→ **Collected data**:
·····

-- ==== Sys2Proof/Machine/Boot.lean ====
section
/-! DEFINITION. Resets, boot and the choice of a firmware slot (R540, R541, R594, R600 to R614). -/

namespace Sys2Proof.Machine

/-- The device with its boot changed. -/
def onBoot (f : Boot → Boot) (d : Dev) : Dev := { d with boot := f d.boot }
/-- The device with OTP changed. -/
def onOtp (f : Otp → Otp) (d : Dev) : Dev := { d with otp := f d.otp }

/-! ## Life cycle and configuration (R615 to R618) -/

/-- Bit k of the life-cycle thermometer, by majority of its three copies (R615). -/
def lifeBit (o : Otp) (k : Nat) : Bool := decide (2 ≤ (o.life.filter (fun c => bitOf c k)).length)

/-- The burned bits of the thermometer. -/
def lifeCount (o : Otp) : Nat := ((List.range 5).filter (lifeBit o)).length

/-- The life-cycle state (R618): 0 BLANK, 1 MANUFACTURE, 2 OWNED, 3 RETURN, 4 VOID; a burned bit above an unburned one is VOID. -/
def lifeState (o : Otp) : Nat :=
  if (List.range 4).any (fun k => lifeBit o (k + 1) && !lifeBit o k) then 4 else min 4 (lifeCount o)

/-- The life-cycle state of the device. -/
def lcState (d : Dev) : Nat := lifeState d.otp

/-- The generation in force from the next reset on (R617): the highest valid slot. -/
def nextGen (o : Otp) : Option Nat :=
  (List.range 4).foldl (fun a g => if (tget {} o.gens g).valid then some g else a) none

/-! ## Firmware bundles (R540, R541) -/

/-- The bytes of a slot: 0 is A, 1 is B. -/
def slotOf (d : Dev) (s : Nat) : Tab Byte := if s = 0 then d.isl.slotA else d.isl.slotB
/-- `n` bytes of a slot from `a`. -/
def fwBytes (d : Dev) (s a n : Nat) : List Byte := tbytes (slotOf d s) a n
/-- The floor (R540): burned bits of the anti-rollback thermometer. -/
def floorOf (d : Dev) : Nat := d.otp.fuses
/-- The security_version of the bundle in a slot. -/
def slotSv (d : Dev) (s : Nat) : Nat := leNat (fwBytes d s 5 1)
/-- The length of the bundle in a slot. -/
def slotLen (d : Dev) (s : Nat) : Nat := leNat (fwBytes d s 8 4)
/-- Component k of a bundle: kind, offset, length and digest. -/
def slotComp (d : Dev) (s k : Nat) : Nat × Nat × Nat × List Byte :=
  let e := fwBytes d s (64 + 64 * k) 64
  (fldOf e 0 1, fldOf e 4 4, fldOf e 8 4, e.drop 16)

/-- The header and the component entries are laid out as R540 says. -/
def bundleShape (d : Dev) (s : Nat) : Bool :=
  let h := fwBytes d s 0 64
  let n := slotLen d s
  let cs := (List.range 5).map (slotComp d s)
  fldOf h 0 4 == 0x46573532 && fldOf h 4 1 == 1 && decide (fldOf h 5 1 ≤ 64) && fldOf h 6 2 == 5
    && decide (384 + 208 ≤ n ∧ n ≤ 28 * 2 ^ 20) && zeroIn h 16 64
    && (List.range 5).all (fun k => (cs.filter (fun c => c.1 == k)).length == 1)
    && (List.range 5).all (fun k => let e := fwBytes d s (64 + 64 * k) 64; zeroIn e 1 4 && zeroIn e 12 16)
    && cs.all (fun c => decide (384 ≤ c.2.1 ∧ c.2.1 + c.2.2.1 ≤ n - 208)
        && cs.all (fun e => e.1 == c.1 || decide (c.2.1 + c.2.2.1 ≤ e.2.1 ∨ e.2.1 + e.2.2.1 ≤ c.2.1)))

/-- The final signature block: its key is a firmware key that is not revoked, and it covers every preceding byte. -/
def bundleSigned (d : Dev) (s : Nat) : Bool :=
  let n := slotLen d s
  let g := fwBytes d s (n - 208) 208
  let key := (g.drop 8).take 97
  let k := fldOf g 0 1
  decide (k ≤ 3) && !bitOf d.otp.fwRevoked k && zeroIn g 1 8 && zeroIn g 105 112
    && Config.sha384 key == lget [] d.otp.fwKeys k
    && Config.ecdsaP384 key (Config.sha384 (fwBytes d s 0 (n - 208))) ((g.drop 112).take 96)

/-- Whether the bundle in a slot is valid (R540). -/
def bundleValid (d : Dev) (s : Nat) : Bool :=
  bundleShape d s && bundleSigned d s && decide (floorOf d ≤ slotSv d s)
    && (List.range 5).all (fun k =>
        let c := slotComp d s k
        Config.sha384 (fwBytes d s c.2.1 c.2.2.1) == c.2.2.2)
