-- ==== Sys2Proof/Machine/RegWrite.lean ====
section
/-! DEFINITION. Writes of registers (R16, R439, R613) and their rows. -/

namespace Sys2Proof.Machine

/-- A write to the register at `a` by function `fn`: discarded and recorded as UNMAPPED while the block of its die is not up
(R613). -/
def gate (fn a : Nat) (f : Dev → Dev) (d : Dev) : Dev := if blockUp d a then f d else accessFaultOf fn 0 a 4 d

/-- A plain write (R16). -/
def plainTo (a val : Nat) (d : Dev) : Dev :=
  match regSpec a with | some sp => setReg a (plainWrite sp (regVal d a) val) d | none => d

/-- A write of EDG_PORT_CFG: force_recal asks for a forced recalibration (R62). -/
def portCfgReg (p val : Nat) (d : Dev) : Dev := when (bitOf val 24) (forceRecal 1 p) (portCfgWrite p val d)

/-- A write of EDG_JODON_CFG: enable, retrain and force_recal (R493, R496, R524). -/
def jodonCfgReg (n val : Nat) (fw : Bool) (d : Dev) : Dev :=
  when (bitOf val 2) (forceRecal 2 n) (when (bitOf val 1) (jodonRetrain n) (jodonEnable n (bitOf val 0) fw d))

/-- A register of breakout port `bp` that the pending swap of its gates keeps as it is (R174). -/
def gateReg (bp a val : Nat) (d : Dev) : Dev :=
  if (gatesOf d bp).pending then setFld (rGateCtrl bp) 4 1 1 d else plainTo a val d

/-- A write of a register of edge die `i` at offset `o`, BAR0 offset `a`. -/
def edgWrite (i o a val : Nat) (fw : Bool) (d : Dev) : Dev :=
  let bp := 32 * i + (o - 0x40000) / 0x400
  let x := o % 0x400
  if 0x10000 ≤ o ∧ o < 0x10800 then
    let p := 8 * i + (o - 0x10000) / 0x100
    let y := o % 0x100
    let s := (y - 0x20) / 8
    if y = 0 then portCfgReg p val d
    else if 0x20 ≤ y ∧ y < 0x40 then
      if y % 8 = 0 then onEdge (fun e => { e with macLo := tput none e.macLo (4 * p + s) (some val) }) d else portMacWrite p s val fw d
    else plainTo a val d
  else if o = 0x20000 then ruleSeedWrite i val d
  else if o = 0x20004 then flowSeedWrite i val d
  else if o = 0x3000C then bufferCfgWrite a val d
  else if 0x40000 ≤ o ∧ o < 0x48000 then
    if x = 0x114 then gateCtrlWrite bp val d
    else if x = 0x118 ∨ x = 0x120 ∨ x = 0x124 then gateReg bp a val d
    else if x = 0x108 ∨ (x < 0x100 ∧ x % 16 = 8) then bufferCfgWrite a val d
    else plainTo a val d
  else if 0x80000 ≤ o ∧ o < 0x90000 then gateReg (32 * i + (o - 0x80000) / 0x800) a val d
  else if 0xA0000 ≤ o ∧ o < 0xA0050 ∧ o % 16 = 0 then jodonCfgReg (5 * i + (o - 0xA0000) / 16) val fw d
  else plainTo a val d

/-- A write of a register of compute die `n`. -/
def cmpWrite (n o a val : Nat) (d : Dev) : Dev :=
  if 0x500 ≤ o ∧ o < 0x5C0 ∧ bitOf val 4 then setReg a (setBits (setBits (regVal d a) 4 1 0) 24 8 0) d
  else if 0x800 ≤ o ∧ o < 0x818 then clockStepWrite (6 * n + (o - 0x800) / 4) val d
  else plainTo a val d

/-- A write of a register of store die `i`. -/
def stoWrite (i o a val : Nat) (d : Dev) : Dev :=
  if 0x1000 ≤ o ∧ o < 0x10C0 then (if i = 0 then rowmodeWrite ((o - 0x1000) / 4) val d else d)
  else if o = 0x18000 then attnCfgWrite i val d
  else plainTo a val d

/-- A write of a hub register by function `fn`. -/
def hubWrite (fn o val : Nat) (fw : Bool) (d : Dev) : Dev :=
  if o = 0x10 then (if bitOf val 0 then setReg o (setBits (setBits (regVal d o) 0 1 0) 16 16 0) d else d)
  else if o = 0x3008 then partCmd (bitsOf val 6 2) (fn / 64) (bitsOf val 0 6) d
  else if o = 0x601C then todCtrlWritten (plainTo o val d)
  else if o = 0x6024 then todAdj val d
  else if o = 0x6030 then todSetGo val d
  else if o = 0x8000 then powerLimitWrite val fw d
  else plainTo o val d

/-- A write of a register of the Tynas island through the port of function `fn`. -/
def aonWrite (fn o val : Nat) (fw : Bool) (d : Dev) : Dev :=
  if o = 0xC then when (bitOf val 1) (alertAck 0) d
  else if o = 0x20C then when (bitOf val 0) (mailboxGo (fn / 64)) d
  else if 0x400 ≤ o ∧ o < 0x480 then mfioWrite ((o - 0x400) / 4) val fw d
  else plainTo (0x100000 + o) val d

/-- A write of a ring's base (R445): discarded with cfg_error while the ring is enabled or not idle. -/
def baseWrite (busy : Bool) (bad : Dev → Dev) (a val : Nat) (d : Dev) : Dev := if busy then bad d else plainTo a val d

/-- A write of a register of the page of function `fn`. -/
def fnWrite (fn o a val : Nat) (d : Dev) : Dev :=
  let r := (o - 0x100) / 16
  let k := 32 * fn + r
  let p := (o - 0x800) / 32
  let q := 64 * fn + p
  if o = 0 then when (bitOf val 27) (fun d => { d with errUp := tput false d.errUp (2 * fn) false }) (plainTo a val d)
  else if o = 4 then when (bitOf val 0) (fnReset fn) (plainTo a val d)
  else if 0x100 ≤ o ∧ o < 0x230 then
    if o % 16 < 8 then baseWrite (rringOf d k).enabled (modRRing k (fun x => { x with cfgErr := true })) a val d
    else if o % 16 = 8 then ringCfgWrite fn (64 + r) val d
    else when (bitOf val 17) (modRRing k (fun x => { x with cfgErr := false })) d
  else if 0x800 ≤ o then
    if o % 32 < 16 then baseWrite ((pairOf d q).enabled || outstanding d q != 0) (modPair q (fun x => { x with cfgErr := true })) a val d
    else if o % 32 = 16 then ringCfgWrite fn p val d
    else if o % 32 = 0x1C then
      when (bitOf val 3) (modPair q (fun x => { x with dbErr := false })) (when (bitOf val 2) (modPair q (fun x => { x with cfgErr := false })) d)
    else plainTo a val d
  else d

/-- A write of 32 bits to the register at `a` (R16, R439); `fw` says that a control core made it. -/
def regWriteAt (fn a val : Nat) (fw : Bool) (d : Dev) : Dev :=
  if a < 0x100000 then hubWrite fn a val fw d
  else if a < 0x200000 then aonWrite fn (a - 0x100000) val fw d
  else if 0x1000000 ≤ a ∧ a < 0x2000000 then edgWrite ((a - 0x1000000) / 0x400000) (a % 0x400000) a val fw d
  else if 0x2000000 ≤ a ∧ a < 0x2800000 then stoWrite ((a - 0x2000000) / 0x200000) (a % 0x200000) a val d
  else if 0x3000000 ≤ a ∧ a < 0x4000000 then cmpWrite ((a - 0x3000000) / 0x100000) (a % 0x100000) a val d
  else fnWrite (64 * (a / 2 ^ 32) + (a % 2 ^ 32 - 0x200000) / 0x1000) (a % 0x1000) a val d

/-- REGISTER_WRITE: function `fn` writes `val` at offset `off` of its BAR0 (R436, R437); an offset that holds no register is an
access fault (R440). -/
def registerWrite (fn off val : Nat) (fw : Bool) (d : Dev) : Dev :=
  let a := barAddr fn off
  if (regSpec a).isNone then accessFaultOf fn 0 off 4 d
  else if blockUp d a then regWriteAt fn a val fw d else accessFaultOf fn 0 off 4 d

/-- PCIE_COMPLETION_TIMEOUT (R434): a read of function `fn` has failed with a PCIe error: the SQ fetch of pair `read` (R451), or
for 64 the descriptor fetch of a partition operation (Table 15.3). -/
def completionTimeout (fn read : Nat) (d : Dev) : Dev :=
  if read < 64 then
    let q := 64 * fn + read
    let p := pairOf d q
    if p.enabled ∧ ¬ p.error ∧ p.sqHead ≠ p.sqTail ∧ fnReady d fn ∧ ¬ frozenPart d ((partOfFn d fn).getD 64) then pairError q 2 d else d
  else if d.partOp.any (fun o => 64 * o.port == fn) then descFetched true 0 d
  else d

end Sys2Proof.Machine
end

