/-- R68, R69, R71, R665, R666: the instructions that read the frame. -/
def Obligations.ClaveFrameReads : Prop :=
  ∀ (pa gd gs fn off len pos bits sel : Nat) (s : State),
    pa < 1280 → gd < 16 → gs < 16 → fn < 64 → off < 512 →
    let p := parserOf s.dev pa
    let f := claveFrame s.dev pa
    let have_ := min f.depth f.bytes.length
    let at_ (n : Nat) := (f.bytes.drop (p.cursor + off)).take n
    let next (cost : Nat) := claveTo p (p.pc + 1) cost
    let ends (c i : Instr) (cost cause : Nat) := claveAt s.dev pa i cost = true → Gives c s (endProgram pa cause s.dev)
    let stalls (c i : Instr) (cost : Nat) := ClaveDoes c i pa cost s { p with stall := some i, stallFrom := beat s.dev }
    let key (c i : Instr) (bs : List Bool) :=
      if p.key.length + bs.length ≤ 512 then ClaveDoes c i pa 1 s { next 1 with key := p.key ++ bs } else ends c i 1 5
    let outside (c i : Instr) (n cost : Nat) (ok : Prop) :=
      if p.cursor + off + n ≤ have_ then ok
      else if f.ended = true ∨ f.depth ≤ f.bytes.length then ends c i cost (if max (p.cursor + off) have_ < f.depth then 4 else 3)
      else if f.depth ≤ p.cursor + off then ends c i cost 3
      else stalls c i cost
    let load (c i : Instr) (n : Nat) (g : Nat → Nat) :=
      outside c i n 1 (ClaveDoes c i pa 1 s (setG (next 1) gd (BitVec.ofNat 32 (g (beNat (at_ n))))))
    load (.claveLdb pa gd off) (.claveLdb 0 gd off) 1 id ∧
    load (.claveLdh pa gd off) (.claveLdh 0 gd off) 2 id ∧
    load (.claveLdw pa gd off) (.claveLdw 0 gd off) 4 id ∧
    (1 ≤ len → pos + len ≤ 32 →
      load (.claveLdbf pa gd off pos len) (.claveLdbf 0 gd off pos len) 4 (fun v => v / 2 ^ pos % 2 ^ len)) ∧
    (1 ≤ len → len ≤ 16 → outside (.claveKeyf pa off len) (.claveKeyf 0 off len) len 1
      (key (.claveKeyf pa off len) (.claveKeyf 0 off len) ((at_ len).flatMap (fun b => msbBits b.toNat 8)))) ∧
    (1 ≤ len → len ≤ 4 → outside (.claveFldp pa fn off len) (.claveFldp 0 fn off len) len 1
      (ClaveDoes (.claveFldp pa fn off len) (.claveFldp 0 fn off len) pa 1 s
        (setField (next 1) fn (BitVec.ofNat 32 (beNat (at_ len)))))) ∧
    (1 ≤ len → len ≤ 64 → outside (.claveCrc pa gd off len) (.claveCrc 0 gd off len) len ((len + 15) / 16)
      (ClaveDoes (.claveCrc pa gd off len) (.claveCrc 0 gd off len) pa ((len + 15) / 16) s
        (setG (next ((len + 15) / 16)) gd (BitVec.ofNat 32 (crc32c (greg p gd).toNat (at_ len)))))) ∧
    (2 ≤ len → len ≤ 64 → len % 2 = 0 → outside (.claveCsum pa gd off len) (.claveCsum 0 gd off len) len ((len + 15) / 16)
      (ClaveDoes (.claveCsum pa gd off len) (.claveCsum 0 gd off len) pa ((len + 15) / 16) s
        (setG (next ((len + 15) / 16)) gd (BitVec.ofNat 32 (csumOf (greg p gd).toNat (at_ len)))))) ∧
    (1 ≤ bits → bits ≤ 32 → key (.claveKeyb pa gs bits) (.claveKeyb 0 gs bits) (msbBits (greg p gs).toNat bits)) ∧
    (sel < 5 →
      if sel = 0 ∧ f.ended = false then stalls (.claveMeta pa gd sel) (.claveMeta 0 gd sel) 1
      else ClaveDoes (.claveMeta pa gd sel) (.claveMeta 0 gd sel) pa 1 s (setG (next 1) gd (BitVec.ofNat 32
        (match sel with
          | 0 => lenOf f
          | 1 => f.bp
          | 2 => f.tag
          | 3 => f.rxTod
          | _ => b2n f.ended + 2 * b2n (decide (f.depth < f.bytes.length)) + 4 * b2n f.oversize + 8 * modeOf s.dev f.bp))))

·····

→ **Requirement**:
From the entries above, return exactly the line containing "if read < 64 then", the line containing "let key (c i", and all lines between, and nothing else.

→ **Your response**:
  if read < 64 then
    let q := 64 * fn + read
    let p := pairOf d q
    if p.enabled ∧ ¬ p.error ∧ p.sqHead ≠ p.sqTail ∧ fnReady d fn ∧ ¬ frozenPart d ((partOfFn d fn).getD 64) then pairError q 2 d else d
  else if d.partOp.any (fun o => 64 * o.port == fn) then descFetched true 0 d
  else d

end Sys2Proof.Machine
end

/-- R68, R69, R71, R665, R666: the instructions that read the frame. -/
def Obligations.ClaveFrameReads : Prop :=
  ∀ (pa gd gs fn off len pos bits sel : Nat) (s : State),
    pa < 1280 → gd < 16 → gs < 16 → fn < 64 → off < 512 →
    let p := parserOf s.dev pa
    let f := claveFrame s.dev pa
    let have_ := min f.depth f.bytes.length
    let at_ (n : Nat) := (f.bytes.drop (p.cursor + off)).take n
    let next (cost : Nat) := claveTo p (p.pc + 1) cost
    let ends (c i : Instr) (cost cause : Nat) := claveAt s.dev pa i cost = true → Gives c s (endProgram pa cause s.dev)
    let stalls (c i : Instr) (cost : Nat) := ClaveDoes c i pa cost s { p with stall := some i, stallFrom := beat s.dev }
    let key (c i : Instr) (bs : List Bool) :=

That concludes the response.